LLNL / scraper

Python library for getting metadata from source code hosting tools
MIT License
50 stars 23 forks source link

adding license info for github, where exists #21

Closed leebrian closed 6 years ago

leebrian commented 6 years ago

CDC wants to automatically capture license info where possible. Added these few lines to use github info where it's already in the response. Didn't add GitLab as that makes a separate http request to get license info.

Not sure if you wanted to parameterize this and you have two different ways (config file, and command line) so didn't add this in. But please let me know if you have a preference and I'll add parameters. Currently will ignore if no license info is available for repo.

leebrian commented 6 years ago

You got it. I added one for GitLab. If you let me know what way you'd like to pass configs, I can complete the todo for GitLab in a different pull request. So default can not to be to pound with api calls, but if needed, users can select it.

IanLee1521 commented 6 years ago

I think you might have missed the change for the GitLab? Looks like you only took out the comment there.

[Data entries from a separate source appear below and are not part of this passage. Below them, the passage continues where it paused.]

-- ==== Sys2Proof/Machine/Misc.lean ====
section
/-! DEFINITION. Commands that stand alone: a margin DAC's step (13), the WAKE_N pin and the end of the exit from WATCH (01),
the test access port (20), and the writing of capture words into their buffers (11). -/

namespace Sys2Proof.Machine

/-! ### Capture words (R431) -/

/-- Put a converter command's capture words into the converter's buffer. -/
def State.applyBuf (s : State) (c : Fin 6) (r : Dev × BufWords) : State :=
  { s with
    core := r.1
    bufs := s.bufs.set c.val
      (r.2.foldl (fun (b : List (Nat × BitVec 16)) w => sset (fun _ => 0) b w.1 w.2) (s.bufs.get c)) c.isLt }

/-! ### Margin DACs (R484) -/

/-- The next code on the way from `p` to `t`. -/
def nextCode (p t : Int) : Int := if p < t then p + 1 else p - 1

/-- A step leads away from code 0. -/
def awayFrom0 (p q : Int) : Bool := decide (p.natAbs < q.natAbs)

/-- The latest published result of the rail that a margin DAC serves lies between its guard levels (R484). -/
def Dev.mdInside (s : Dev) (m : Fin 16) : Bool :=
  if h : s.get (F.MD_CFG_RAIL m) < 48 then
    s.insideGuard ⟨s.get (F.MD_CFG_RAIL m), h⟩ (((s.rail ⟨s.get (F.MD_CFG_RAIL m), h⟩).result.getD 0) * 100)
  else false

/-- Keep the health record of the rail that a margin DAC serves in step (R494). -/
def Dev.mdHealth (s : Dev) (m : Fin 16) : Dev :=
  if h : s.get (F.MD_CFG_RAIL m) < 48 then s.healthMargin ⟨s.get (F.MD_CFG_RAIL m), h⟩ else s

/-- R484: the present code moves by one. -/
def Dev.mdMove (s : Dev) (m : Fin 16) (q : Int) : Dev :=
  ((s.put (F.MD_CODE_PRESENT m) (toSigned 10 q)).put (F.MD_CODE_STOPPED m) 0).mdHealth m

/-- R484: the present code is held. Every held step sets the event; the record is written once for as long as STOPPED stands, since
the rule does not say that each of the steps that one cause holds is recorded anew (log entry 40). -/
def Dev.mdStop (s : Dev) (m : Fin 16) (p : Int) : Dev :=
  let t := s.mark F.MG_EVENT_STOP
  if s.flag (F.MD_CODE_STOPPED m) then t
  else (t.mark (F.MD_CODE_STOPPED m)).journal 0x0901 (s.get (F.MD_CFG_RAIL m)) (BitVec.ofInt 32 p)

/-- MARGIN_DAC_STEP (R484): MDSTEP microseconds after the last, the present code moves one code towards TARGET; a step away
from nominal is held where the rail's result lies outside the guard levels. A DAC that the vault has turned off takes no
step (R491). -/
def marginDacStep (ts : Nat) (m : Fin 16) (s : Dev) : Dev :=
  let s := s.advance ts
  let t := signed 10 (s.get (F.MD_CODE_TARGET m))
  let p := signed 10 (s.get (F.MD_CODE_PRESENT m))
  let q := nextCode p t
  if s.live ∧ s.mainAlive ∧ ¬ s.flag (F.MD_CODE_VAULT m) ∧ p ≠ t ∧ s.elapsed (s.mdAt.get m) (s.get F.MG_CFG_MDSTEP * 1000) then
    let s1 := { s with mdAt := s.mdAt.set m.val s.now m.isLt }
    if awayFrom0 p q && !s1.mdInside m then s1.mdStop m p else s1.mdMove m q
  else s

/-! ### WATCH (R42, R44, R201) -/

/-- WAKE_PIN (R42, R45, R419): WAKE_N falls in WATCH. -/
def wakePin (ts : Nat) (s : Dev) : Dev :=
  let s := s.advance ts
  if s.live ∧ s.mainAlive ∧ s.eff = .watch then
    let s1 := s.wake 0
    if s1.flag F.SYS_MODE_WAKEXIT then s1.leaveWatch.latchAll else s1
  else s

/-- R201: a teller that WATCH suspended goes on as it was; a wait whose timeout has expired ends with T set. -/
def Dev.unsuspend (s : Dev) (k : Fin 8) : Dev :=
  let t := s.teller k
  if t.st ≠ .suspended then s
  else
    let s1 := s.setTeller k { t with st := t.held, runAt := s.now }
    match t.wait with
    | some w =>
      if t.held = .waiting ∧ w.deadline.any (fun d => decide (d ≤ s.now)) then
        (if w.ofPurse then s1.timeOut k w else s1.waitEnds k true)
      else s1
    | none => s1

/-- R44, R380: a converter scans again from slot 0; a probe's dwell in progress completes first. The step of a
paused window test begins anew (R572). -/
def Dev.rescan (s : Dev) (c : Fin 6) : Dev :=
  let w := (s.cv c).wtest.map (fun w => if w.probe then w else { w with since := s.now })
  let t := s.setCv c { s.cv c with wtest := w }
  match (t.cv c).op with
  | .own _ => t
  | _ => (t.setCv c { t.cv c with op := .scan, must := 0, ownMust := 0 }).beginSlot c 0 t.now

/-- The UV filter begins anew with the live output as it stands (R418); an OV that shows was declared at its first sample
(R425) and is not declared again. The latches set again in every cycle (R419). -/
def Dev.refilter (s : Dev) (n : Fin 48) : Dev :=
  let r := s.rail n
  (s.setRail n { r with uvAt := if r.uvLive then some s.now else none }).latchNow n

/-- WATCH_EXIT_COMPLETE (R44, R201): the device runs in GUARD with all converters scanning; the tellers go on. -/
def watchExitComplete (ts : Nat) (s : Dev) : Dev :=
  let s := s.advance ts
  if s.live ∧ s.mainAlive ∧ s.watchExit then
    let s1 := (List.finRange 6).foldl (fun (a : Dev) (c : Fin 6) => a.rescan c) { s with watchExit := false }
    let s2 := allRails.foldl (fun (a : Dev) (n : Fin 48) => a.refilter n) s1
    (List.finRange 8).foldl (fun (a : Dev) (k : Fin 8) => a.unsuspend k) s2
  else s

/-! ### The test access port (R688, R689) -/

/-- R688: the instruction that a code selects; what the port does not know is BYPASS. -/
def tapDecode (code : BitVec 4) : BitVec 4 := if code = 0 ∨ code = 1 ∨ code = 2 then code else 0xF

/-- The port needs VDD1V8: it works in BOOT, BOOT-FAIL, RUN and HOLD-UP only (20). -/
def Dev.tapWorks (s : Dev) : Bool := s.dev == .boot || s.dev == .bootFail || s.live

/-- R688: the capture value of the instruction register. -/
def irCapture : BitVec 4 := 1

/-- R690: the cell of FLT_N, which captures its level and drives nothing. -/
def fltCell : Nat := 64

/-- R690: the cells as they capture the levels at the balls; FLT_N's is the line's own. -/
def Dev.captures (s : Dev) (levels : BitVec 239) : BitVec 239 :=
  (levels &&& ~~~(1#239 <<< fltCell)) ||| ((if s.fltLow then 0#239 else 1#239) <<< fltCell)

/-- TAP_INSTRUCTION (R688-R690): the instruction register's captured value goes out as the port loads the instruction; where that
selects the boundary register (EXTEST and SAMPLE/PRELOAD, as carried out), the cells capture the levels at the balls, which go
out as the cells shifted in take their place. -/
def tapInstruction (ts : Nat) (code : BitVec 4) (cells levels : BitVec 239) (s : Dev) : Dev :=
  let s1 := s.advance ts
  if s1.tapWorks then
    let s2 := { s1 with tapIr := tapDecode code, tapIrOut := irCapture }
    if s2.tapActive = 0 ∨ s2.tapActive = 1 then { s2 with tapCells := cells, tapOut := s1.captures levels } else s2
  else s1

/-- TEST_LOGIC_RESET (R689). -/
def testLogicReset (ts : Nat) (s : Dev) : Dev := { s.advance ts with tapIr := 0xF }

end Sys2Proof.Machine
end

As for as configs... what do you mean by that? Not sure I'm following.

leebrian commented 6 years ago

There should be a new line at 286 with a todo for gitlab. And line 25 removed the todo for GitHub.

Re: parameters The core parameters come from config.json and are overriden in gen_code_gov_json.py.main. And then there are extra parameters passed in as command line arguments and parsed with argparse that override config.json. But there are also some like "skip-labor-hours" that is only passed as an argument to main and is passed down to process_config as an extra method argument.

Do you have a preference for how to pass? Or you're ok with me adding another argument for passing a new "fetch-remote-license" that the GitLab class will see and have a default value to False?

IanLee1521 commented 6 years ago

Ah ok.

I see what you mean.

I think that the compute_labor_hours (https://github.com/LLNL/scraper/blob/1d373b4b4b339b249b0c553ad8248ea45913cad1/scraper/gen_code_gov_json.py#L77) setting should be moved into the config up front instead: https://github.com/LLNL/scraper/blob/1d373b4b4b339b249b0c553ad8248ea45913cad1/scraper/gen_code_gov_json.py#L48-L58

That is the new way, and I may just not have gotten that one reference.

leebrian commented 6 years ago

That makes sense. I'll refactor out the gitlab bit and add the param to config.json, but not sure when as it's not as important for our catalog (GitLab is used internally so any OSS projects will get cloned out to Github).

IanLee1521 commented 6 years ago

Shall I go ahead and merge this in for now, and you can submit another PR for the next change (aka gitlab) ?

leebrian commented 6 years ago

Yes please, if it's ok with you. I don't want to make the changes coupled so this one lingers.